### EXERCISE INSTRUCTIONS
Go through the entries below and copy every line that holds the word "peerRetired".

### STUDY MATERIAL
/-- A posted car written into the own entry and the CAR slot (R36, R172). -/
def State.acceptCar (s : State) (car : CarValues) (n : Word) : State :=
  let t := s.setEntry s.own { s.entry s.own with
    car := some ⟨car, BitVec.ofNat 8 s.race.lapCount, s.ownFinish.isSome, some n⟩ }
  t.setTx (t.tx.postCar car)

/-- POST_CAR at its take (R171, R172). -/
def State.takePostCar (s : State) : Answer :=
  if s.race.own.posts = false then s.refuse .wrongState
  else
    match surfaceOf (s.arg 15).toNat with
    | none => s.refuse .badArgument
    | some surface =>
      match s.lookupFrame (s.arg 0) with
      | none => s.refuse .staleFrame
      | some capture =>
        if s.beforeHeld (s.arg 0) then s.refuse .staleFrame
        else
          ⟨s.acceptCar (s.postedCar capture surface) (s.arg 0),
            if s.postReply = 0 then .ok else .clamped, [s.postReply]⟩

/-- POST_CAR. -/
def execPostCar (s : State) : Host.Outcome State Fault Refusal := done s (s.take State.takePostCar)

/-! ## LAP and the own finish (R99 to R103) -/

/-- The frame length P (R100). -/
def State.frameLength (s : State) (n : Word) (capture : Instant) : Nat :=
  match s.lookupFrame (n + 1) with
  | some next => (next - capture).toNat
  | none => s.frame.period.elim 0 BitVec.toNat

/-- The crossing stamp T (R100). -/
def State.crossingStamp (s : State) (n : Word) (f : Nat) (capture : Instant) : Instant :=
  let t := capture + micros (f * s.frameLength n capture / 256)
  if 0 < interval s.tick t then s.tick else t

/-- A crossing comes less than 1,000,000 µs after the previous accepted one (R101). -/
def State.tooSoon (s : State) (crossing : BitVec 32) : Bool :=
  s.race.lapList.getLast?.any fun last => decide ((crossing - last).toInt < 1000000)

/-- The detail of OWN_LAP: the lap time in units of 10,000 µs, floored and saturating (R102). -/
def lapDetail (time : BitVec 32) : Word := word (min 65535 (time.toNat / 10000))

/-- The own finish (R103). -/
def State.ownFinishes (s : State) (crossing : BitVec 32) (stamp : Instant) : State :=
  let t := (s.writeFinish s.own crossing).setOwn .finished
  let t := t.setTx { t.tx with slot := { t.tx.slot with finishMark := true } }
  let t := t.post .ownFinished t.own (word t.race.lapCount) stamp
  (t.closeIfGraceReached (s.isEarliest crossing)).closeIfAllDone

/-- An accepted LAP (R102). -/
def State.acceptLap (s : State) (crossing : BitVec 32) (stamp : Instant) : State :=
  let time := crossing - s.race.lapList.getLast?.getD 0
  let t := s.setRace { s.race with
    lapCount := s.race.lapCount + 1
    lapList := s.race.lapList ++ [crossing] }
  let t := t.post .ownLap t.own (lapDetail time) stamp
  if t.race.record.any fun r => decide (t.race.lapCount = r.race.laps.toNat) then t.ownFinishes crossing stamp else t
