-- ==== Sys2Proof/Certificates/Slice0/Obligations.lean ====
section
/-! DEFINITION. The statements for the provers. The first part names what several statements say alike. -/

namespace Sys2Proof.Claims

open Sys2Proof.Machine

/-! ## Codes as the manual's tables give them -/

/-- The codes of the own race state (R141). -/
def ownCode : OwnState → Nat
  | .offline => 0
  | .attract => 1
  | .entered => 2
  | .countdown => 3
  | .racing => 4
  | .finished => 5
  | .results => 6

/-- The codes of an entry state (R53). -/
def peerCode : EntryState → Nat
  | .absent => 0
  | .present => 1
  | .entered => 2
  | .elsewhere => 3
  | .grid => 4
  | .racing => 5
  | .finished => 6
  | .lost => 7
  | .retired => 8

/-- The code of the Transmitter state shown: IDLE and DEFER differ by whether work is pending (R34, R164). -/
def txCode (s : State) : Nat :=
  match s.tx.phase with
  | .ready => if s.workPending then 1 else 0
  | .sending => 2
  | .backoff => 3
  | .stuck => 4
  | .disabled => 5

/-- The codes of a category (R116). -/
def categoryCode : Category → Nat
  | .finished => 0
  | .dnf => 1
  | .lost => 2
  | .retired => 3

/-- The codes of a surface class (R28). -/
def surfaceCode : Surface → Nat
  | .onRoad => 0
  | .offRoad => 1
  | .airborne => 2
  | .spun => 3

/-- The kind codes of a frame (R22). -/
def frameCode : Payload → Nat
  | .call _ _ => 1
  | .start _ => 2
  | .car _ => 3
  | .withdraw _ => 4

/-- The kind code of the frame a source gives (R22, R41). -/
def sourceCode : Source → Nat
  | .call => 1
  | .start => 2
  | .car => 3
  | .resend => 3
  | .withdraw _ => 4

/-- The codes of the event kinds (R180). -/
def eventCode : EventKind → Nat
  | .frameLost => 1
  | .frameReturned => 2
  | .txDropped => 3
  | .busStuck => 4
  | .busClear => 5
  | .duplicateStation => 6
  | .peerJoined => 7
  | .peerGone => 8
  | .peerEntered => 9
  | .peerLeftLobby => 10
  | .peerLost => 11
  | .peerReturned => 12
  | .peerRetired => 13
  | .peerFinished => 14
  | .linkSilent => 15
  | .linkHeard => 16
  | .lobbyExtended => 17
  | .startAdopted => 18
  | .startReplaced => 19
  | .startMissed => 20
  | .startLate => 21
  | .green => 22
  | .ownLap => 23
  | .ownFinished => 24
  | .resultsFinal => 25
  | .raceExpired => 26
  | .configDefaulted => 27
  | .overflow => 28

/-- The mask positions of the event kinds; OVERFLOW has none (R180). -/
def maskPosition : EventKind → Option Nat
  | .frameLost | .frameReturned => some 0
  | .txDropped => some 1
  | .busStuck | .busClear => some 2
  | .duplicateStation => some 3
  | .peerJoined => some 4
  | .peerGone => some 5
  | .peerEntered => some 6
  | .peerLeftLobby => some 7
  | .peerLost => some 8
  | .peerReturned => some 9
  | .peerRetired => some 10
  | .peerFinished => some 11
  | .linkSilent | .linkHeard => some 12
  | .lobbyExtended => some 13
  | .startAdopted => some 14
  | .startReplaced => some 15
  | .startMissed => some 16
  | .startLate => some 17
  | .green => some 18
  | .ownLap => some 19
  | .ownFinished => some 20
  | .resultsFinal => some 21
  | .raceExpired => some 22
  | .configDefaulted => some 23
  | .overflow => none

/-- The code of the command-unit state (R164). -/
def unitCode : UnitState → Nat
  | .loading => 0
  | .idle => 1
  | .busy _ _ _ => 2

/-- The result codes (R168). -/
def resultCode : Result → Nat
  | .ok => 0
  | .wrongState => 1
  | .badArgument => 2
  | .staleFrame => 3
  | .noNewer => 4
  | .early => 5
  | .tooSoon => 6
  | .disabled => 7
  | .clamped => 8

/-- The commands by their codes (R169). -/
def commandTable : List (Nat × Instr) :=
  [(1, .configure), (2, .readConfig), (3, .goOnline), (4, .goOffline), (5, .restart), (6, .enter),
    (7, .cancelEntry), (8, .postCar), (9, .lap), (10, .quit), (11, .openImage), (12, .readResults),
    (13, .ackResults), (14, .readPeer), (15, .readHealth), (16, .setOutput)]

/-! ## What several statements say alike -/

/-- The event records after a list of posts, in order (R181). -/
def posted (s : State) (l : List EventRecord) : List EventRecord :=
  l.foldl (fun q r => postRecord s.settings.eventMask s.own r q) s.events.records

/-- A record, if it is posted. -/
def postIf (b : Bool) (r : EventRecord) : List EventRecord := if b then [r] else []

/-- The Command Unit after a take with a result and a reply (R166). -/
def taken (s : State) (r : Result) (reply : List Word) : CommandUnit :=
  { s.cmd with copied := s.cmd.arguments, lost := false, unit := .busy r reply s.tick }

/-- An argument word as the game wrote it (R165). -/
def argument (s : State) (i : Nat) : Word := wordAt s.cmd.arguments i

/-- An argument pair as the game wrote it (R163). -/
def argumentPair (s : State) (i : Nat) : BitVec 32 :=
  if s.straps.lowFirst then argument s (i + 1) ++ argument s i else argument s i ++ argument s (i + 1)

/-- A frame is being assembled, with bus instant a: its arrival stamp less two bit periods (R17, R21). It is no frame still
read back across a RESTART (R50). -/
def assembling (s : State) (a : Instant) : Prop :=
  (∃ r, s.rx.arrival = some r ∧ a = r - BitVec.ofNat 32 (8 / 2 ^ s.straps.rate.val)) ∧ s.tx.crossing = false

/-- The Bus Receiver after a valid frame (R52). -/
def afterGood (r : BusReceiver) : BusReceiver :=
  { r with arrival := none, goodFrames := if r.remains then r.goodFrames else satInc r.goodFrames }

/-- The Bus Receiver after a discard (R52). -/
def afterDiscard (r : BusReceiver) : BusReceiver :=
  { r with arrival := none, crcErrors := if r.remains then r.crcErrors else satInc r.crcErrors }

/-- The reception fields of an entry after a frame (R57). -/
def received (e e' : Entry) (f : BusFrame) (a : Instant) : Prop :=
  e'.lastHeard = some a ∧ e'.lastSequence = some f.sequence ∧ e'.raceFlag = f.raceFlag ∧
    e'.window = shiftWindow e.window e.lastSequence f.sequence

/-- The entry of a station whose START changes no race: reception alone for a participant; any other sender is ELSEWHERE,
its presence timer restarted (R57, R59, R61, R84). -/
def passedOver (e e' : Entry) (f : BusFrame) (a : Instant) : Prop :=
  e' = { e with
    state := if e.state.isRace then e.state else .elsewhere
    presenceTimer := if e.state.isRace then e.presenceTimer else some (a + 1000000)
    lastHeard := some a, lastSequence := some f.sequence, raceFlag := f.raceFlag
    window := shiftWindow e.window e.lastSequence f.sequence }

/-- A rate word as it is taken: -32,768 as -32,767 (R31, R119). -/
def takenRate (w : Word) : Word := if w = 0x8000#16 then 0x8001#16 else w

/-- The record of PEER_JOINED, for a sender that was ABSENT (R59). -/
def joined (s : State) (f : BusFrame) (a : Instant) : List EventRecord :=
  postIf (decide ((s.entry f.sender).state = .absent))
    ⟨.peerJoined, f.sender, BitVec.ofNat 16 (frameCode f.payload), a⟩

/-- The record of LINK_HEARD, while SILENT is set (R73). -/
def linkHeard (s : State) (f : BusFrame) (a : Instant) : List EventRecord :=
  postIf s.peers.silent ⟨.linkHeard, f.sender, BitVec.ofNat 16 (frameCode f.payload), a⟩

/-- The silence timer and its marks after a frame from another station (R73). -/
def linkAlive (t : State) (a : Instant) : Prop :=
  t.peers.silenceTimer = some (a + 1000000) ∧ t.peers.heard = true ∧ t.peers.silent = false

/-- An entry as a clearing of the table leaves it (R55, R75, R133). -/
def cleared (e : Entry) : Prop :=
  e.state = .absent ∧ e.lastHeard = none ∧ e.lastSequence = none ∧ e.window = [] ∧ e.raceFlag = false ∧
    e.dnf = false ∧ e.resend = false ∧ e.presenceTimer = none ∧ e.lostTimer = none ∧ e.lobby = none ∧
    e.car = none ∧ e.finish = none ∧ e.display = ⟨0, 0, 0, 0, 0, 0, 0, 0, 0, false, false⟩

/-- A station seated (R64): GRID, its record, finish, timers and display gone; reception and lobby info kept. -/
def seated (e e' : Entry) : Prop :=
  e' = { e with
    state := .grid, car := none, finish := none, presenceTimer := none, lostTimer := none
    display := ⟨0, 0, 0, 0, 0, 0, 0, 0, 0, false, false⟩ }

/-- An ordinary arrival blend (R126 to R128) of a display, from the old and the new record carried to A: the errors are
the old prediction with its correction less the new one; a stale old record or an error beyond its threshold snaps. -/
def blended (t : Settings) (d : Display) (old new : Carried) (surface : Surface) (stale : Bool) : Display :=
  let ex := old.x.toInt + d.cx - new.x.toInt
  let ey := old.y.toInt + d.cy - new.y.toInt
  let ez := old.z.toInt + d.cz - new.z.toInt
  let eh := old.h + d.ch - new.h
  let limit := if t.surfaceMap.getLsbD (surfaceCode surface) then t.th1 else t.th0
  if stale = true ∨ limit < ex.natAbs ∨ limit < ey.natAbs ∨ limit < ez.natAbs ∨
      t.headingThreshold < eh.toInt.natAbs then
    { d with cx := 0, cy := 0, cz := 0, ch := 0, snapped := true }
  else { d with cx := ex, cy := ey, cz := ez, ch := eh }

/-- The display of an entry after an accepted CAR of bus instant a (R66, R125 to R128): kept where the record held has a
later sample instant and the entry is not LOST, snapped where there is no record or the entry is LOST, else blended. -/
def displayAfterCar (t : Settings) (e : Entry) (c : CarReport) (a : Instant) (d : Display) : Prop :=
  (∀ r, e.car = some r → e.state ≠ .lost → 0 < interval (a - c.sampleAge.setWidth 32) r.car.sample → d = e.display) ∧
    (e.car = none ∨ e.state = .lost → d = { e.display with cx := 0, cy := 0, cz := 0, ch := 0, snapped := true }) ∧
    ∀ r, e.car = some r → e.state ≠ .lost → interval (a - c.sampleAge.setWidth 32) r.car.sample ≤ 0 →
      d = blended t e.display (r.car.carry t a) ((c.values a).carry t a) c.surface (staleAt t r.car.sample a)

/-- No race is held by the Race Sequencer (R118). -/
def raceless (q : Sequencer) : Prop :=
  q.record = none ∧ q.lockTimer = none ∧ q.greenTimer = none ∧ q.lapCount = 0 ∧ q.lapList = [] ∧
    q.earliest = none ∧ q.graceTimer = none ∧ q.limitTimer = none ∧ q.ceilingTimer = none ∧
    q.ceilingMark = false ∧ q.results = none

/-- The lamp program is DARK with its timers stopped (R157). -/
def dark (l : LampUnit) : Prop :=
  l.program = .dark ∧ (∀ i, l.stepTimers.get i = none) ∧ l.greenTimer = none ∧ l.holdTimer = none

/-- The CAR slot is EMPTY without a finish mark, and its two timers are stopped (R36, R50). -/
def slotEmpty (t : Transmitter) : Prop :=
  t.slot.state = .empty ∧ t.slot.finishMark = false ∧ t.spacingTimer = none ∧ t.resendTimer = none

/-- The frame of a mask of stations as the field counts it (R80). -/
def fieldCount (s : State) : Nat :=
  stations.countP fun p =>
    decide (p = s.own) || (decide ((s.entry p).state = .entered) && (s.entry p).lobby.isSome &&
      decide ((s.entry p).lobby = s.race.entry))

/-- A bus frame as a receiver reads it back: no rate of -32,768 (R31). -/
def sendable : Payload → Prop
  | .car c => c.vx ≠ 0x8000#16 ∧ c.vy ≠ 0x8000#16 ∧ c.vz ≠ 0x8000#16 ∧ c.w ≠ 0x8000#16 ∧ c.q ≠ 0x8000#16
  | .call _ _ | .start _ | .withdraw _ => True

/-- n is the integer nearest to p over 32,768, halves upward (R122). -/
def nearest (p n : Int) : Prop := 65536 * n - 32768 ≤ 2 * p ∧ 2 * p < 65536 * n + 32768

/-- The order of the four groups of R114. -/
def groupOrder : Category → Nat
  | .finished => 0
  | .dnf => 1
  | .lost => 2
  | .retired => 3

/-- Results record a ranks before b (R114). -/
def ranksBefore (a b : ResultRecord) : Prop :=
  groupOrder a.category < groupOrder b.category ∨
    (a.category = b.category ∧
      match a.category with
      | .finished =>
        (a.finish.getD 0).toNat < (b.finish.getD 0).toNat ∨ (a.finish.getD 0 = b.finish.getD 0 ∧ a.station < b.station)
      | .dnf | .lost =>
        (b.progress.getD 0).toNat < (a.progress.getD 0).toNat ∨
          (a.progress.getD 0 = b.progress.getD 0 ∧ a.station < b.station)
      | .retired => a.station < b.station)

/-- The group of a station record in the live rank (R143): own states COUNTDOWN to RESULTS have the codes 3 to 6, peer
states GRID, RACING and FINISHED 4 to 6, LOST 7 and RETIRED 8. -/
def liveGroup (r : StationRecord) : Nat :=
  if r.finishValid = true then 1
  else if (r.own = true ∧ 3 ≤ r.state) ∨ (r.own = false ∧ 4 ≤ r.state ∧ r.state ≤ 6) then 2
  else if r.own = false ∧ r.state = 7 then 3
  else if r.own = false ∧ r.state = 8 then 4
  else 5

/-- Station a, with record ra, ranks before station b, with record rb, in an image (R143). -/
def ranksLive (a b : Station) (ra rb : StationRecord) : Prop :=
  liveGroup ra < liveGroup rb ∨
    (liveGroup ra = liveGroup rb ∧
      ((liveGroup ra = 1 ∧ (ra.finish.toInt < rb.finish.toInt ∨ (ra.finish = rb.finish ∧ a < b))) ∨
        ((liveGroup ra = 2 ∨ liveGroup ra = 3) ∧ (rb.g.toNat < ra.g.toNat ∨ (ra.g = rb.g ∧ a < b))) ∨
        (4 ≤ liveGroup ra ∧ a < b)))

/-- An argument word brought into a range: the nearer limit outside it (R189, R191). -/
def limited (lo hi : Nat) (w : Word) : Nat := min (max w.toNat lo) hi

/-- The words of group 0 whose value has a range, with the range (R178, R189). -/
def groupZeroLimits : List (Nat × Nat × Nat) :=
  [(0, 16, 250), (1, 100, 2000), (2, 1, 65535), (3, 1, 65535), (5, 1, 32768), (6, 1, 6), (7, 4, 50), (8, 5, 60),
    (9, 1, 8), (10, 3000, 10000), (11, 60, 1800), (12, 5, 60)]

/-- A pin's two-bit field of a number (R178). -/
def pinCode (n : Nat) (p : Pin) : Nat := n / 4 ^ p.val % 4

/-- A fail-safe value taken from a two-bit field, 3 as 2 (R178, R189). -/
def failSafeFrom (n : Nat) (v : FailSafe) : Prop := (n = 0 ∧ v = .off) ∨ (n = 1 ∧ v = .on) ∨ (2 ≤ n ∧ v = .blink)

/-- A pin function taken from a two-bit field, 3 as 2 (R178, R189). -/
def functionFrom (n : Nat) (v : PinFunction) : Prop :=
  (n = 0 ∧ v = .lamp) ∨ (n = 1 ∧ v = .link) ∨ (2 ≤ n ∧ v = .plain)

### SOLUTION
  | .peerRetired => 13
  | .peerRetired => some 10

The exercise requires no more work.